Exercise requirements: Nothing may be dropped or altered: reproduce all the data.

============================================================

-- ==== Sys2Proof/Machine/HostCommands.lean ====
section
/-! DEFINITION. The meanings of the commands that the host gives: register writes and writes of host memory. -/

namespace Sys2Proof.Machine

/-- START (R180, R181): taken in STOPPED and ignored in every other run state. -/
def execStart (s : State) : Host.Outcome State Fault Refusal :=
  .next (if s.xp.run = .stopped then beginStart s else s)

/-- STOP (R180, R181, R184): enters STOPPING from RUNNING, marks a start in STARTING, and is ignored otherwise. -/
def execStop (s : State) : Host.Outcome State Fault Refusal :=
  .next
    (match s.xp.run with
     | .running => enterStopping s
     | .starting => s.onXp fun x => { x with stopRequested := true }
     | .stopped | .stopping => s)

/-- Every block at its reset values (R185); host memory, the commands that wait and the counter of free values are not
the part's (log 8). -/
def resetPart (s : State) : State :=
  { State.reset with mem := s.mem, pending := s.pending, freeCount := s.freeCount }

/-- RESET (R180, R185). -/
def execReset (s : State) : Host.Outcome State Fault Refusal := .next (resetPart s)

/-- POWER_ON_RESET (R185): the reset pin does what a RESET command does. -/
def execPowerOnReset (s : State) : Host.Outcome State Fault Refusal := .next (resetPart s)

/-- POST (R173). -/
def execPost (value : Word) (s : State) : Host.Outcome State Fault Refusal := .next (takePost value.toNat s)

/-- A write to XBASE (R169): taken in STOPPED alone. -/
def execXbaseWrite (value : Word) (s : State) : Host.Outcome State Fault Refusal :=
  .next (if s.xp.run = .stopped then s.onXp fun x => { x with xbase := value } else s)

/-- A write to ATTN clears each flag whose bit is written 1 (R175). -/
def execAttnWrite (value : Word) (s : State) : Host.Outcome State Fault Refusal :=
  .next (s.onXp fun x => { x with attn := x.attn &&& ~~~(value.truncate 7) })

/-- A write to ATTNEN replaces all seven enables; bits above 6 are ignored (R171, R175). -/
def execAttnenWrite (value : Word) (s : State) : Host.Outcome State Fault Refusal :=
  .next (s.onXp fun x => { x with attnen := value.truncate 7 })

/-- An access that R171 ignores. -/
def execRegisterWriteIgnored (_access : IgnoredWrite) (s : State) : Host.Outcome State Fault Refusal := .next s

/-- The host writes its own memory (R1); bytes past the last 48-bit address do not exist. -/
def execHostMemoryWrite (addr : Addr) (bytes : List Byte) (s : State) : Host.Outcome State Fault Refusal :=
  if addr.toNat + bytes.length ≤ Config.addrModulus then
    .next (s.onMem fun m => Memory.writeBytes m addr.toNat bytes)
  else .fault .outsideAddressSpace

end Sys2Proof.Machine
end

============================================================

Result:
-- ==== Sys2Proof/Machine/HostCommands.lean ====
section
/-! DEFINITION. The meanings of the commands that the host gives: register writes and writes of host memory. -/

namespace Sys2Proof.Machine

/-- START (R180, R181): taken in STOPPED and ignored in every other run state. -/
def execStart (s : State) : Host.Outcome State Fault Refusal :=
  .next (if s.xp.run = .stopped then beginStart s else s)

/-- STOP (R180, R181, R184): enters STOPPING from RUNNING, marks a start in STARTING, and is ignored otherwise. -/
def execStop (s : State) : Host.Outcome State Fault Refusal :=
  .next
    (match s.xp.run with
     | .running => enterStopping s
     | .starting => s.onXp fun x => { x with stopRequested := true }
     | .stopped | .stopping => s)

/-- Every block at its reset values (R185); host memory, the commands that wait and the counter of free values are not
the part's (log 8). -/
def resetPart (s : State) : State :=
  { State.reset with mem := s.mem, pending := s.pending, freeCount := s.freeCount }

/-- RESET (R180, R185). -/
def execReset (s : State) : Host.Outcome State Fault Refusal := .next (resetPart s)

/-- POWER_ON_RESET (R185): the reset pin does what a RESET command does. -/
def execPowerOnReset (s : State) : Host.Outcome State Fault Refusal := .next (resetPart s)

/-- POST (R173). -/
def execPost (value : Word) (s : State) : Host.Outcome State Fault Refusal := .next (takePost value.toNat s)

/-- A write to XBASE (R169): taken in STOPPED alone. -/
def execXbaseWrite (value : Word) (s : State) : Host.Outcome State Fault Refusal :=
  .next (if s.xp.run = .stopped then s.onXp fun x => { x with xbase := value } else s)

/-- A write to ATTN clears each flag whose bit is written 1 (R175). -/
def execAttnWrite (value : Word) (s : State) : Host.Outcome State Fault Refusal :=
  .next (s.onXp fun x => { x with attn := x.attn &&& ~~~(value.truncate 7) })

/-- A write to ATTNEN replaces all seven enables; bits above 6 are ignored (R171, R175). -/
def execAttnenWrite (value : Word) (s : State) : Host.Outcome State Fault Refusal :=
  .next (s.onXp fun x => { x with attnen := value.truncate 7 })

/-- An access that R171 ignores. -/
def execRegisterWriteIgnored (_access : IgnoredWrite) (s : State) : Host.Outcome State Fault Refusal := .next s

/-- The host writes its own memory (R1); bytes past the last 48-bit address do not exist. -/
def execHostMemoryWrite (addr : Addr) (bytes : List Byte) (s : State) : Host.Outcome State Fault Refusal :=
  if addr.toNat + bytes.length ≤ Config.addrModulus then
    .next (s.onMem fun m => Memory.writeBytes m addr.toNat bytes)
  else .fault .outsideAddressSpace

end Sys2Proof.Machine
end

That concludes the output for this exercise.